▶ **PROBLEM TO WORK ON**
Every line containing "vbakMv" should be copied out. Go through the entries and find them.

Dataset entries:

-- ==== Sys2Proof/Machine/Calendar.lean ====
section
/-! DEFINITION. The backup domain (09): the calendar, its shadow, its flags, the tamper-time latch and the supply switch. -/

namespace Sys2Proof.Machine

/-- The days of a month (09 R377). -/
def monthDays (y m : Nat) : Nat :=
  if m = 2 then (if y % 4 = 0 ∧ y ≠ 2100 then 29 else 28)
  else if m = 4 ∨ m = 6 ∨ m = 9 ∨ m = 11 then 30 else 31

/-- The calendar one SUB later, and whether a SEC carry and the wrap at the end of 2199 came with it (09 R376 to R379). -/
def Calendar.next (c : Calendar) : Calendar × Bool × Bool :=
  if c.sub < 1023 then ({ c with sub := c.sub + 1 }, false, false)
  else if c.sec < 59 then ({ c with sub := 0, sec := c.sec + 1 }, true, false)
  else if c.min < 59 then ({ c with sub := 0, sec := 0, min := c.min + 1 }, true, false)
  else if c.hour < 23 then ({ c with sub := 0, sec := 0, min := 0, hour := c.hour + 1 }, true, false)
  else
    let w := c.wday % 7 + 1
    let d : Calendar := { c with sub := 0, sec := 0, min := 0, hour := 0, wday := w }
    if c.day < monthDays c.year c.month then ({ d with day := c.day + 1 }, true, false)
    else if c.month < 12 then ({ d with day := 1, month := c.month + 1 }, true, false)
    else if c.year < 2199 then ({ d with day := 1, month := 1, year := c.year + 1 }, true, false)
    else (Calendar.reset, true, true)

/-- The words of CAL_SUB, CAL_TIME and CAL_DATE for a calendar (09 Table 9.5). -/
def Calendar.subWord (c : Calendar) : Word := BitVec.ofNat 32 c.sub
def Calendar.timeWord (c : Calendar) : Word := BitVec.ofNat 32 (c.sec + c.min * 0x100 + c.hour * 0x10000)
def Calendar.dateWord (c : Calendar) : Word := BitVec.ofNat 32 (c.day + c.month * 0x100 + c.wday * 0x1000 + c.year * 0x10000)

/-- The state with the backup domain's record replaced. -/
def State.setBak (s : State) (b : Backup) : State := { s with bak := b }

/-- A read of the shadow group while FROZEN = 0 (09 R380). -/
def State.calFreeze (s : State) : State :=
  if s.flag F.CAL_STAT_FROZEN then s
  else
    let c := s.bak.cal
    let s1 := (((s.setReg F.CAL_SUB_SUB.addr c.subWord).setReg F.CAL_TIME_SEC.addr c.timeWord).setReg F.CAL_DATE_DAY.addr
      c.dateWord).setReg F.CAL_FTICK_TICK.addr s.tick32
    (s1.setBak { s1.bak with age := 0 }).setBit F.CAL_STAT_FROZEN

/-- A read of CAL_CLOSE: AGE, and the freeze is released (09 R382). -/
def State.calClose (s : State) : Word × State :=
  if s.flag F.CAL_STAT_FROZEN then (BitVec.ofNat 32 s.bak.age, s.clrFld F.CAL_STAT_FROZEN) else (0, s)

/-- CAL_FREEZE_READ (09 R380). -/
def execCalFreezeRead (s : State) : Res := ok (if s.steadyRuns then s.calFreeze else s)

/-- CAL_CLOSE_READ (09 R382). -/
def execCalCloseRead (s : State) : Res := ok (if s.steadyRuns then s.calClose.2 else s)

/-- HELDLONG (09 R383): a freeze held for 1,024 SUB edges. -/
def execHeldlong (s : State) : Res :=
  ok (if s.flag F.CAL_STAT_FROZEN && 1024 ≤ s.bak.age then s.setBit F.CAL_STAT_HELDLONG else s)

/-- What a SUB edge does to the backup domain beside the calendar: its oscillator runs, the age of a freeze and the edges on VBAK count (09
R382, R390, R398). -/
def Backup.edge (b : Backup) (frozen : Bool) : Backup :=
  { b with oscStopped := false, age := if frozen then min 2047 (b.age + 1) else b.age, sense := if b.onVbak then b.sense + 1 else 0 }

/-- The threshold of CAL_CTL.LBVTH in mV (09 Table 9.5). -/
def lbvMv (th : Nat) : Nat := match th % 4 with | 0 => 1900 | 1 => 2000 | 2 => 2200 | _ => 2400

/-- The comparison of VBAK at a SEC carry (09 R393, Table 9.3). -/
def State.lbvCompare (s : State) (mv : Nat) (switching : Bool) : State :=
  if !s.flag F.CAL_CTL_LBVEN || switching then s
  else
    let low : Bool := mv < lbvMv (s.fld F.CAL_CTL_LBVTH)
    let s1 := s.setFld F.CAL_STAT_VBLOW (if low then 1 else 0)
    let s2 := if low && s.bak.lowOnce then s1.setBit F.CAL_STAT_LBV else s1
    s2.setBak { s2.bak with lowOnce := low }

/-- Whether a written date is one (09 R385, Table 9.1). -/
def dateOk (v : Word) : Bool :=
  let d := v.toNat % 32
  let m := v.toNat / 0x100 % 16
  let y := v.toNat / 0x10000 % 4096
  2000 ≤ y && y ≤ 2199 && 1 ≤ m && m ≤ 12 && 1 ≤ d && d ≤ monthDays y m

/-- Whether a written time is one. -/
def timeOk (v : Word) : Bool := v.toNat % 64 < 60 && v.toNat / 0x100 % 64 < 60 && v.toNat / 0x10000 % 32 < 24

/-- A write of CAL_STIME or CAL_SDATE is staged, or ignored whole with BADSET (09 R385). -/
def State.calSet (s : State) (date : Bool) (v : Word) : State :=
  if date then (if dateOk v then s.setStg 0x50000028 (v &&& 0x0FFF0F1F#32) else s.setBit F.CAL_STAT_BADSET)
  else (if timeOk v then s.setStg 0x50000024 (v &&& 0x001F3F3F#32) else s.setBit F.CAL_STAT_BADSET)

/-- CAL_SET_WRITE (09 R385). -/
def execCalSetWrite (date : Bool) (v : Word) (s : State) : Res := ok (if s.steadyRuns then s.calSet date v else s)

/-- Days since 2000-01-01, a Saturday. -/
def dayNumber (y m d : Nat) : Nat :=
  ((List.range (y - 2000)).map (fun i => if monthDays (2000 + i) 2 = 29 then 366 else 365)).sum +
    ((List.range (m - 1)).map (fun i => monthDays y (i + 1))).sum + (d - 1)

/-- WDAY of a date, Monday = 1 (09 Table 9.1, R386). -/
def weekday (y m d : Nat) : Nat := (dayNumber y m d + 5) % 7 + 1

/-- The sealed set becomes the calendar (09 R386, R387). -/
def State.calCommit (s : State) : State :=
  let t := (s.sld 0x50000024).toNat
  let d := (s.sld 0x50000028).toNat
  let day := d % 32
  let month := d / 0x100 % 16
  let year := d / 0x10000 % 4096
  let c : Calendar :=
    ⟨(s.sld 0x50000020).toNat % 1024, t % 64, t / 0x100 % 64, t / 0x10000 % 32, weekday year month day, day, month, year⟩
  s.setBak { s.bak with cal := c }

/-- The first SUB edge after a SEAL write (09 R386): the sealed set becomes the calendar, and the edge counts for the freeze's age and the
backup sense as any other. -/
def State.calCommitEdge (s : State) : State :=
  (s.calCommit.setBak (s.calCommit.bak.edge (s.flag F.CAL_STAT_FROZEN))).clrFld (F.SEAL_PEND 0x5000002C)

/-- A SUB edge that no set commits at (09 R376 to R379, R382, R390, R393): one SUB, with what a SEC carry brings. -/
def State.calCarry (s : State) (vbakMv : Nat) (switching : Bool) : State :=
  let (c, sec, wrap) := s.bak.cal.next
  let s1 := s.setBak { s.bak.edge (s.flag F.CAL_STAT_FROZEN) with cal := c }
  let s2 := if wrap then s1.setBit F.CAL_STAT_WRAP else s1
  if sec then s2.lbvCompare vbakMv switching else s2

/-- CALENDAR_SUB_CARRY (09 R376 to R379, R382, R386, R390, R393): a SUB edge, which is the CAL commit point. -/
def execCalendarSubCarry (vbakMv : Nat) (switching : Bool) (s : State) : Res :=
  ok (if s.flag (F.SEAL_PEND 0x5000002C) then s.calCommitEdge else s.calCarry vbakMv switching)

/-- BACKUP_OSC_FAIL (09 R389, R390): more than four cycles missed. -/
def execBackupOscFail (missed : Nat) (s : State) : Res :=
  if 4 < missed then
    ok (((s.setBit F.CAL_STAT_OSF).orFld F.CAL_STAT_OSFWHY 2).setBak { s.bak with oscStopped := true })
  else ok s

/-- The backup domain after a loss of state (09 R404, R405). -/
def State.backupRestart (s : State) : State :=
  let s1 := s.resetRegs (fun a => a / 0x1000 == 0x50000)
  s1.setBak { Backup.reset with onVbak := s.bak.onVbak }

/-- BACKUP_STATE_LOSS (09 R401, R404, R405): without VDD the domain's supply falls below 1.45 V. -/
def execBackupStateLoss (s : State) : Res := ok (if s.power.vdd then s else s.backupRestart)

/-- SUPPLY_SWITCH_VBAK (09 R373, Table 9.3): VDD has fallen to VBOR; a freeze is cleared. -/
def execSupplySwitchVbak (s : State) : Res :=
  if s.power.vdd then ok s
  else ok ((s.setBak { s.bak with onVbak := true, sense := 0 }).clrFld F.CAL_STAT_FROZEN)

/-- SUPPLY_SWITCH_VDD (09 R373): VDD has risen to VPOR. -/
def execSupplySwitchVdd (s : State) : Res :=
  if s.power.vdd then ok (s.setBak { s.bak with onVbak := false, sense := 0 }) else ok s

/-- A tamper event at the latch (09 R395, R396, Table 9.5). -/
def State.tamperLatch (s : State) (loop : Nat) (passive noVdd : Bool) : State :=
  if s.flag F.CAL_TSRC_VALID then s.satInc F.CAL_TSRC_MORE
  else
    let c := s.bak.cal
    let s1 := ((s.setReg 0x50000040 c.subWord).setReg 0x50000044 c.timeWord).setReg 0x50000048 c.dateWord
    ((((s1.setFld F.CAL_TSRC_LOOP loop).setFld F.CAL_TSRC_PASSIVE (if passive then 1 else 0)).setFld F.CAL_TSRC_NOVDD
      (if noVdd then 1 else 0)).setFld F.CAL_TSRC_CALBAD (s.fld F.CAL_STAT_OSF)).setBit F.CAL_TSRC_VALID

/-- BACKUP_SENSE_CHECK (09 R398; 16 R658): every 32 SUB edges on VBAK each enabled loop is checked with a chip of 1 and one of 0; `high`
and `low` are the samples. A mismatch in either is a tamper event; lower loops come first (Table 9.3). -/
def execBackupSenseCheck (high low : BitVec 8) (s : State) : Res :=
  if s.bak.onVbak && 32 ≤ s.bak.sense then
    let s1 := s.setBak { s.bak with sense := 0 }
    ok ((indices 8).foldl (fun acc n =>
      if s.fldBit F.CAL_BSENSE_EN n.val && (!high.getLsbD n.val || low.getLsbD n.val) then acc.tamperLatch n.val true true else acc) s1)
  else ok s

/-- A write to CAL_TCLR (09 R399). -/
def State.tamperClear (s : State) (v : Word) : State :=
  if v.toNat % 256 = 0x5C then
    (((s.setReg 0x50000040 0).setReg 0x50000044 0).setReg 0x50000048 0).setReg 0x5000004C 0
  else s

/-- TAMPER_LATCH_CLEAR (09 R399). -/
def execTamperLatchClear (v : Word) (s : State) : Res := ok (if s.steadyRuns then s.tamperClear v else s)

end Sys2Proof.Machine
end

▶ **EXERCISE RESULT**
def State.calCarry (s : State) (vbakMv : Nat) (switching : Bool) : State :=
  if sec then s2.lbvCompare vbakMv switching else s2
def execCalendarSubCarry (vbakMv : Nat) (switching : Bool) (s : State) : Res :=
  ok (if s.flag (F.SEAL_PEND 0x5000002C) then s.calCommitEdge else s.calCarry vbakMv switching)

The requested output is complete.